- About this task:
Go through the entries below and print, exactly, the lines starting at the one with "exec_stopRadio_open ho hv⟩" and ending at the one with "0x0B) rfl rfl hc", keeping both ends and no others.

- Provided data:
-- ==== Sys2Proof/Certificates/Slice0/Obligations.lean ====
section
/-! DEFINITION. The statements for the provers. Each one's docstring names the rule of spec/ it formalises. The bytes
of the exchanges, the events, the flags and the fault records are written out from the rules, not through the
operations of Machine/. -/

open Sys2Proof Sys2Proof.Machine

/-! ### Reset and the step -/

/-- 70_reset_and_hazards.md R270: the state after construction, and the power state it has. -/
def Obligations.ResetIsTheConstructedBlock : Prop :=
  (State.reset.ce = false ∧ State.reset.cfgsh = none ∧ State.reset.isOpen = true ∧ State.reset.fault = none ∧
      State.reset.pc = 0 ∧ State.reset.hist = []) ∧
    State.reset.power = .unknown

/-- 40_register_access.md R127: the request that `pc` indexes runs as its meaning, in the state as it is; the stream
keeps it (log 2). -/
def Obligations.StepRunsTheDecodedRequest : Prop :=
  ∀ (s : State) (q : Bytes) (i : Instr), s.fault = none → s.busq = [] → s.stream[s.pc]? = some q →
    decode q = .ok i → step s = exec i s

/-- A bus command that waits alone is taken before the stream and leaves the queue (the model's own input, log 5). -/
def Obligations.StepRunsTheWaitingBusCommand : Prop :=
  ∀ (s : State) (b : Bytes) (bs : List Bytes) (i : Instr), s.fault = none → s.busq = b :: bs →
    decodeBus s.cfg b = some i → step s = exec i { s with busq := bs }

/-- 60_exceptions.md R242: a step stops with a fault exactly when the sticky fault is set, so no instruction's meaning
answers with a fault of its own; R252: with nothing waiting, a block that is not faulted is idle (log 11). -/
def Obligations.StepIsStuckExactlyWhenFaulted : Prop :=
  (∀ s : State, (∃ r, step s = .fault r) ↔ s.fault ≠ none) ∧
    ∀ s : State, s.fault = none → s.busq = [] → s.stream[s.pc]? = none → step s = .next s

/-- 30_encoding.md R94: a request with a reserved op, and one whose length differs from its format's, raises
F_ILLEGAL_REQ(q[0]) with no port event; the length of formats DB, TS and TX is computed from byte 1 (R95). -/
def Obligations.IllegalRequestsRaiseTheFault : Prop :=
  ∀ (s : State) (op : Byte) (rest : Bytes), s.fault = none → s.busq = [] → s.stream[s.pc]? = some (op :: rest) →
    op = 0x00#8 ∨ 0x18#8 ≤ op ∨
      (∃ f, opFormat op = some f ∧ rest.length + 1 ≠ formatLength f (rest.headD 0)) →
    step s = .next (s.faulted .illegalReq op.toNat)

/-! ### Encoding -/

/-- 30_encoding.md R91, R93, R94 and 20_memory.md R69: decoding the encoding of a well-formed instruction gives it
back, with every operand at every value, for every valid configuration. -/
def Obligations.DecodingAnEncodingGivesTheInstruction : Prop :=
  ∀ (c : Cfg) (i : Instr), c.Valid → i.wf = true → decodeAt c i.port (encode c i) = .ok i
--
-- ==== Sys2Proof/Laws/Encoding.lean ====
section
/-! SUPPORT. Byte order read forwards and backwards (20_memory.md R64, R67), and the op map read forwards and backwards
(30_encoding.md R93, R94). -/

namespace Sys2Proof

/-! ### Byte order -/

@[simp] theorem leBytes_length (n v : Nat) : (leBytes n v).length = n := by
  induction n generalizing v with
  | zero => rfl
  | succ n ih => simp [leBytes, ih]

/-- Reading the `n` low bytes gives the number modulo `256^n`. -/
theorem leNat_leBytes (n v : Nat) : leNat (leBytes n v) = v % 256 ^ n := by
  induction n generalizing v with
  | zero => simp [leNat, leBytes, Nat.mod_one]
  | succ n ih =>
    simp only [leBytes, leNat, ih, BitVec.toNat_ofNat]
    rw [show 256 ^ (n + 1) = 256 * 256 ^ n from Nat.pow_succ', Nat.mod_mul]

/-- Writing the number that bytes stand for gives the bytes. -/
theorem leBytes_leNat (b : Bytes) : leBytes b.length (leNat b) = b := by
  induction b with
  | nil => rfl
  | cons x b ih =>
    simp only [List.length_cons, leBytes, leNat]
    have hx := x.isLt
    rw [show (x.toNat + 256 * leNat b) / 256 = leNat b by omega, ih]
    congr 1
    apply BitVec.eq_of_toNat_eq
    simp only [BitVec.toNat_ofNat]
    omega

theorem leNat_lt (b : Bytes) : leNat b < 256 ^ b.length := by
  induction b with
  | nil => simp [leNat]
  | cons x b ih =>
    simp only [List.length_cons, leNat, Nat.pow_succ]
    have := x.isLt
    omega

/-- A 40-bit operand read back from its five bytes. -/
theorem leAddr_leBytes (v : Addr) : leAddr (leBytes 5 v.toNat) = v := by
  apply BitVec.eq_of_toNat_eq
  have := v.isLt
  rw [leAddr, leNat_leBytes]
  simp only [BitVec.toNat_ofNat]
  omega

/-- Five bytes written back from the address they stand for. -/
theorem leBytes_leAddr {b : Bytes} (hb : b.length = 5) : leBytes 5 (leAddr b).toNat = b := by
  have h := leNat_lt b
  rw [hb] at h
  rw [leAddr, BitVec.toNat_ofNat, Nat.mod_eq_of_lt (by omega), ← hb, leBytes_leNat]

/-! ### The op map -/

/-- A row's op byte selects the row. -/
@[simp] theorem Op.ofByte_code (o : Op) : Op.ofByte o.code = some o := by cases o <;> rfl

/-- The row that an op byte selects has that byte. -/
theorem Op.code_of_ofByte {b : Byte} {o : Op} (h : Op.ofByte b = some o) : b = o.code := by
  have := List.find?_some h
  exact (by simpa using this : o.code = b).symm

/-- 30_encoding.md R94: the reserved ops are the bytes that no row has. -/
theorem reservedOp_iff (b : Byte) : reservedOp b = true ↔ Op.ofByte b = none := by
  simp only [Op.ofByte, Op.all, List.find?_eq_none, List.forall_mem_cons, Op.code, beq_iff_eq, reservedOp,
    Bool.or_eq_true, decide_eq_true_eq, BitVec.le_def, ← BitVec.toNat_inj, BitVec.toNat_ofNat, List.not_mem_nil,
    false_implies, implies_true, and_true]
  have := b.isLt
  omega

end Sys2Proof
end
---
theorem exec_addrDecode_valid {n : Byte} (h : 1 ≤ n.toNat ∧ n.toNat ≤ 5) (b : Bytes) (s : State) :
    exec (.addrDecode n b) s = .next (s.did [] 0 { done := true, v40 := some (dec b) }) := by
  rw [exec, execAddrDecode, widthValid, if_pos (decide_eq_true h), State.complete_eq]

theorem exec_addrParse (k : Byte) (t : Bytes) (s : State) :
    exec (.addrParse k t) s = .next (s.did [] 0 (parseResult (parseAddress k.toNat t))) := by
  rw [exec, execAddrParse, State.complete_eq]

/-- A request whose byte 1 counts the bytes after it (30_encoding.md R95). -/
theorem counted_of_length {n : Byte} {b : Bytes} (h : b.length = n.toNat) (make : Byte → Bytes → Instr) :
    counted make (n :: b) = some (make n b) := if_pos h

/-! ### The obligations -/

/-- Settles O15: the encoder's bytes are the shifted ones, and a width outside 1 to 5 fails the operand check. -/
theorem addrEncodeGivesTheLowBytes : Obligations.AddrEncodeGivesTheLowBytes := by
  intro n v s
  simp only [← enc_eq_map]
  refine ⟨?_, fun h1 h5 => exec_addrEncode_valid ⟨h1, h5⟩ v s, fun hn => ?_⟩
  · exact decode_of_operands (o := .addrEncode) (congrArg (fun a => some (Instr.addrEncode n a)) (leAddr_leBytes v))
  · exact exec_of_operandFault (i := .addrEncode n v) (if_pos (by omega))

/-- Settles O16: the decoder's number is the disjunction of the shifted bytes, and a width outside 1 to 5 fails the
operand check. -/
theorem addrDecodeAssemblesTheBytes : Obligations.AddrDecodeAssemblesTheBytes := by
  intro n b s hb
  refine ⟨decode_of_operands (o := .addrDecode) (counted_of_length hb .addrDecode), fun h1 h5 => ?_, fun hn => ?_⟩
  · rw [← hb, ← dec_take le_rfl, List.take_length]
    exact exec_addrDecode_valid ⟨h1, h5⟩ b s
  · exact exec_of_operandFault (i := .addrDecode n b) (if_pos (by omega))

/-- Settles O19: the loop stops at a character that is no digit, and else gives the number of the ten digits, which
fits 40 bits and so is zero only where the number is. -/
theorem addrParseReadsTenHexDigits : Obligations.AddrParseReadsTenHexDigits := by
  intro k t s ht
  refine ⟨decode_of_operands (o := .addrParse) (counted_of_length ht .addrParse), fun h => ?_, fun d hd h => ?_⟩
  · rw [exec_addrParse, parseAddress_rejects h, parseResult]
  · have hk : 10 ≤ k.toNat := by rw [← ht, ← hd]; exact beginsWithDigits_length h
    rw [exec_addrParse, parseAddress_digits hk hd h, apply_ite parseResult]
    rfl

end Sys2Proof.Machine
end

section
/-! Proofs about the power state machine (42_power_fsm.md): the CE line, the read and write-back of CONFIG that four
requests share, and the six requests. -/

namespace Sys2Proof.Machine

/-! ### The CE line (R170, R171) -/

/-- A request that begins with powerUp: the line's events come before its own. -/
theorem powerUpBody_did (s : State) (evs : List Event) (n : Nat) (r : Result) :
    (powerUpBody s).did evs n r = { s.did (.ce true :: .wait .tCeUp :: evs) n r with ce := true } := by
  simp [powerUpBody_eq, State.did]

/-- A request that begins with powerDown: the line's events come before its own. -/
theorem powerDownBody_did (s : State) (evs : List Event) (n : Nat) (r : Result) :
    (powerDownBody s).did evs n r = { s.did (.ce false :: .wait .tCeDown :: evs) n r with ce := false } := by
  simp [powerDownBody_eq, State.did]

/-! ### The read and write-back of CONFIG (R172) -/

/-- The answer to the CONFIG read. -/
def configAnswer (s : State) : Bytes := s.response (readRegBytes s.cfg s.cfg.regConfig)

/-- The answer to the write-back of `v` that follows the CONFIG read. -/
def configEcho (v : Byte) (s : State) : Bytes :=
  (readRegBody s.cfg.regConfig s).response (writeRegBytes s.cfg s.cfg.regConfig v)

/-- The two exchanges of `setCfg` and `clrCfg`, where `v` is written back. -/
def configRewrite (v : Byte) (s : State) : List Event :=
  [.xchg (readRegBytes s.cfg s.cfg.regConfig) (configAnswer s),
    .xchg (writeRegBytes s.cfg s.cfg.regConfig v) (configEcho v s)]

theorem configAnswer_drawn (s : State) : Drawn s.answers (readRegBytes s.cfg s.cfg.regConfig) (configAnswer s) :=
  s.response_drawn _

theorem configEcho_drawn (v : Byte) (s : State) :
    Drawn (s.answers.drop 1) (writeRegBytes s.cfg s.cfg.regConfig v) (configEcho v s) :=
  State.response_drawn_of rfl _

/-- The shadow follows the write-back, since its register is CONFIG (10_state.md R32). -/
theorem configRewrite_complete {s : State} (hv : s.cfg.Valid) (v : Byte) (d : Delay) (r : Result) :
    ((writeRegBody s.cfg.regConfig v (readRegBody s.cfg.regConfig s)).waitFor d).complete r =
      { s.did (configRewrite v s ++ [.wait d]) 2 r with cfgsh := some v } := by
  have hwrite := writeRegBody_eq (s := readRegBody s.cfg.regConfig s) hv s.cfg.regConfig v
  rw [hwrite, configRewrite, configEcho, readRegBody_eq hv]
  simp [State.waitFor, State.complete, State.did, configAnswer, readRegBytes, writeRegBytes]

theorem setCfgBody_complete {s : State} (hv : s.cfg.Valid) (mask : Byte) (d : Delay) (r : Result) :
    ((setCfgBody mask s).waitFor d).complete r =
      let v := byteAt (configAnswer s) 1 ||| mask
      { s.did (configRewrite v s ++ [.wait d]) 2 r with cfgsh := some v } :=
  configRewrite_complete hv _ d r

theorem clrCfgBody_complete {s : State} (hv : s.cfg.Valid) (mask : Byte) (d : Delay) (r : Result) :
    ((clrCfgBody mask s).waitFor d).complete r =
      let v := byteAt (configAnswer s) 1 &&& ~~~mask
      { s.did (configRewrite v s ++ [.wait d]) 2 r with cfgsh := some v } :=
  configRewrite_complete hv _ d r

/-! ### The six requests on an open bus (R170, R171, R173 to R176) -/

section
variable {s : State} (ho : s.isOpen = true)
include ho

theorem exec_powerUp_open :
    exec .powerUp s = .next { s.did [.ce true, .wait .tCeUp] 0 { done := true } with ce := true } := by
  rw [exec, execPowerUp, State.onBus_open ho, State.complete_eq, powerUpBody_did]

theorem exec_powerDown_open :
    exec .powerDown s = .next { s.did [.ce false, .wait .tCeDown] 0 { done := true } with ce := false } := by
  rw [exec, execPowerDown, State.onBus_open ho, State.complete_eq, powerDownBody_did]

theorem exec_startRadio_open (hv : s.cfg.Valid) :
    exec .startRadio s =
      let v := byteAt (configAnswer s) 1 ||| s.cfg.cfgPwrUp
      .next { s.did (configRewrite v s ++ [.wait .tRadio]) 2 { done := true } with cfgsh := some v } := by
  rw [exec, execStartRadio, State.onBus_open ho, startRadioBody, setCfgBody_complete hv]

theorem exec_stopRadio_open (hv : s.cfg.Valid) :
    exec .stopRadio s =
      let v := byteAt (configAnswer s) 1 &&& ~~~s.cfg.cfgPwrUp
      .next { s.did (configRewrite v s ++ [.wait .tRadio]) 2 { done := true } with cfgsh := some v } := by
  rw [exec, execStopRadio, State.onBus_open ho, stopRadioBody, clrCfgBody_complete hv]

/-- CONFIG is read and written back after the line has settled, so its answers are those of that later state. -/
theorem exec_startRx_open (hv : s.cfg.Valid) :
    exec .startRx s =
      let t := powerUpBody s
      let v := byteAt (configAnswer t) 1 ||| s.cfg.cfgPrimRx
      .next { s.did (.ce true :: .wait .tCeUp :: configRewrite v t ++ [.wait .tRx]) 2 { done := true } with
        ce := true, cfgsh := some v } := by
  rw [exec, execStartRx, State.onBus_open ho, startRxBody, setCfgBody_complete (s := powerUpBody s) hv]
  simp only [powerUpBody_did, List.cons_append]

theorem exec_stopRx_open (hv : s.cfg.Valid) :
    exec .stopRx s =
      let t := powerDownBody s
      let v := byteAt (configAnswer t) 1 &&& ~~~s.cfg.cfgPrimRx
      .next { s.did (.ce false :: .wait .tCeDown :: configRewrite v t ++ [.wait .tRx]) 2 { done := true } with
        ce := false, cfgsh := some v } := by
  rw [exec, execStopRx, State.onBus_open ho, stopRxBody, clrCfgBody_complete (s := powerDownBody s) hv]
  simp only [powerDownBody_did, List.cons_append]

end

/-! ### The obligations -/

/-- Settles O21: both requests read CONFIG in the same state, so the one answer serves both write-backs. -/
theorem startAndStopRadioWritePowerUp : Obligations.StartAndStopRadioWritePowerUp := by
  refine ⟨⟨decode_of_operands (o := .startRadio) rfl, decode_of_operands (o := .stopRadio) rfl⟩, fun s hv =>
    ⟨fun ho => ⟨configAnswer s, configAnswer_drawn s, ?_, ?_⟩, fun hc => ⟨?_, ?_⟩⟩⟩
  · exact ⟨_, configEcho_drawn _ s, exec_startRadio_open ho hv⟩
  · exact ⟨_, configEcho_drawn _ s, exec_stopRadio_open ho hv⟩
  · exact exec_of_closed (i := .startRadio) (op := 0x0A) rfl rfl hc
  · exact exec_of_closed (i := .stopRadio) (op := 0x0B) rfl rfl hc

- Task answer:
  · exact ⟨_, configEcho_drawn _ s, exec_stopRadio_open ho hv⟩
  · exact exec_of_closed (i := .startRadio) (op := 0x0A) rfl rfl hc
  · exact exec_of_closed (i := .stopRadio) (op := 0x0B) rfl rfl hc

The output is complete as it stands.